Canonically, the innate response to infection with RNA viruses is dependent on detection of viral RNA through surface interaction with Toll-like receptors or cytoplasmic interaction with RNA helicases, such as RIG-I or MDA-5 (35, 36). These signaling pathways activate constitutively expressed IFN regulatory factors (IRFs), which leads to expression of type I IFN and IFN-stimulated genes (ISGs). Thus, small amounts of IFN can stimulate increased ISG expression and facilitate an enhanced response to subsequent virus infection, a phenomenon known as IFN priming (37). Likewise, increased expression of proteins in the IFN induction pathway, such as RIG-I, increases resistance to virus infection (36, 38, 39).

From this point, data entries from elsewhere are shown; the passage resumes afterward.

-- ==== Sys2Proof/Machine/Assembler.lean ====
section
/-! DEFINITION. The assembler syntax of spec/30_encoding.md R104, the pseudo-operations of R105, and the source's
call syntax of R106. No step of the machine uses it. A line is a list of characters. -/

namespace Sys2Proof.Machine

open Sys2Proof

/-- The quote of a character literal. -/
def quoteChar : Char := Char.ofNat 39

/-- The text between commas; a comma inside a character literal separates nothing. -/
def splitArgs (cur : List Char) : List Char → List (List Char)
  | [] => [cur]
  | [a] => if a = ',' then [cur, []] else [cur ++ [a]]
  | [a, b] => if a = ',' then cur :: splitArgs [] [b] else splitArgs (cur ++ [a]) [b]
  | a :: b :: c :: cs =>
    if a = ',' then cur :: splitArgs [] (b :: c :: cs)
    else if a = quoteChar ∧ c = quoteChar then splitArgs (cur ++ [a, b, c]) cs
    else splitArgs (cur ++ [a]) (b :: c :: cs)

/-- The text without the blanks before and after it. -/
def trimBlanks (t : List Char) : List Char :=
  ((t.dropWhile (· == ' ')).reverse.dropWhile (· == ' ')).reverse

/-- The value of a digit, hexadecimal ones included. -/
def digitValue (c : Char) : Option Nat :=
  let n := c.toNat
  if 48 ≤ n ∧ n ≤ 57 then some (n - 48)
  else if 65 ≤ n ∧ n ≤ 70 then some (n - 55)
  else if 97 ≤ n ∧ n ≤ 102 then some (n - 87)
  else none

/-- The value of a digit string in a base, read from the left. -/
def digitsValue (base acc : Nat) : List Char → Option Nat
  | [] => some acc
  | c :: cs =>
    match digitValue c with
    | some d => if d < base then digitsValue base (acc * base + d) cs else none
    | none => none

/-- A number, decimal or `0x` hexadecimal, or a character literal's ASCII code (R104). -/
def argValue (t : List Char) : Option Nat :=
  match t with
  | [] => none
  | [a, b, c] =>
    if a = quoteChar ∧ c = quoteChar then if b.toNat < 128 then some b.toNat else none
    else if a = '0' ∧ b = 'x' then digitsValue 16 0 [c]
    else digitsValue 10 0 [a, b, c]
  | a :: b :: c :: cs =>
    if a = '0' ∧ b = 'x' then digitsValue 16 0 (c :: cs) else digitsValue 10 0 (a :: b :: c :: cs)
  | t => digitsValue 10 0 t

/-- An argument of at most 8 bits. -/
def byteArg (t : List Char) : Option Byte :=
  match argValue t with
  | some n => if n < 256 then some (BitVec.ofNat 8 n) else none
  | none => none

/-- A baud: its enumeration value or its spelled rate (R104). -/
def baudArg (t : List Char) : Option Byte :=
  if t = ['B', '9', '6', '0', '0'] then some 0#8
  else if t = ['B', '1', '1', '5', '2', '0', '0'] then some 1#8
  else byteArg t

/-- An address of at most 16 bits. -/
def addrArg (t : List Char) : Option Half :=
  match argValue t with
  | some n => if n < 65536 then some (BitVec.ofNat 16 n) else none
  | none => none

/-- A block flag, 0 or 1. -/
def flagArg (t : List Char) : Option Bool :=
  match argValue t with
  | some 0 => some false
  | some 1 => some true
  | _ => none

/-- The operations a mnemonic with its arguments stands for (R104, R105). -/
def assembleOp (name : String) (args : List (List Char)) : Option (List Instr) :=
  match args with
  | [] =>
    if name = "UNINIT_UART" then some [.uninitUart]
    else if name = "RX_ISR" then some [.rxIsr]
    else if name = "GETC" then some Pseudo.getc.expand
    else if name = "POLL" then some Pseudo.poll.expand
    else none
  | [x] =>
    if name = "SET_CLOCK" then (byteArg x).map fun v => [.setClock v]
    else if name = "PUTCH" then (byteArg x).map fun v => [.putch v]
    else if name = "PUT_STR" then (addrArg x).map fun v => [.putStr v]
    else if name = "UART_RX" then (flagArg x).map fun v => [.uartRx v]
    else none
  | [x, y] =>
    match baudArg x, byteArg y with
    | some b, some k =>
      if name = "INIT_UART" then some [.initUart b k]
      else if name = "BEGIN" then some (Pseudo.begin b k).expand
      else none
    | _, _ => none
  | _ => none

/-- One line of the syntax of R104: the mnemonic, then its arguments separated by commas. -/
def assembleLine (line : List Char) : Option (List Instr) :=
  let t := trimBlanks line
  let name := t.takeWhile (· != ' ')
  let rest := trimBlanks (t.dropWhile (· != ' '))
  let args := if rest.isEmpty then [] else (splitArgs [] rest).map trimBlanks
  assembleOp (String.ofList name) args

/-- The words of a line. -/
def assembleWords (line : List Char) : Option (List Word) := (assembleLine line).map (·.map encode)

/-- The source's entry point of an operation (R92, R106). -/
def entryPoint : Instr → String
  | .setClock _ => "set_clock"
  | .initUart _ _ => "init_uart"
  | .uninitUart => "uninit_uart"
  | .putch _ => "putch"
  | .putStr _ => "put_str"
  | .uartRx _ => "uart_rx"
  | .rxIsr => "receive interrupt handler"

end Sys2Proof.Machine
end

Pathogen detection pathways converge on activation of IRF-3 and IRF-7, which are critical transcription factors for type I IFN gene expression. IRF-3 is ubiquitously expressed and is the primary regulator of IFN-β expression (40, 41). IRF-7 expression is regulated in a cell-type-dependent manner and is required for maximal type I IFN-α gene expression (42, 43). Loss of IRF-3 and/or IRF-7 greatly impairs the immune response to infections in a virus- and cell-type-specific manner (4447). IRFs can stimulate ISG expression in response to virus infection independently of IFN, suggesting that increased IRF expression could also have a direct protective effect (48). For example, IRF-3 mediates innate immune signaling in neurons during Western equine encephalitis virus and St. Louis encephalitis virus infection independently of IFN signaling (49).

To investigate the molecular mechanisms underlying maturation-dependent restriction of neuronotropic virus replication, we used cultured AP-7 rat olfactory sensory neurons immortalized by a temperature-sensitive simian virus 40 (SV40) T antigen (50). Similar to the CSM14.1 nigral neuron system (15), these neurons can differentiate in vitro and thus allow comparison of virus replication and host antiviral responses in undifferentiated cycling (cAP-7) and differentiated nondividing (dAP-7) neurons. Rats are susceptible to SINV-induced encephalomyelitis (51), and cultured immature and mature primary rat dorsal root ganglion neurons show maturation-dependent restriction of SINV replication (52).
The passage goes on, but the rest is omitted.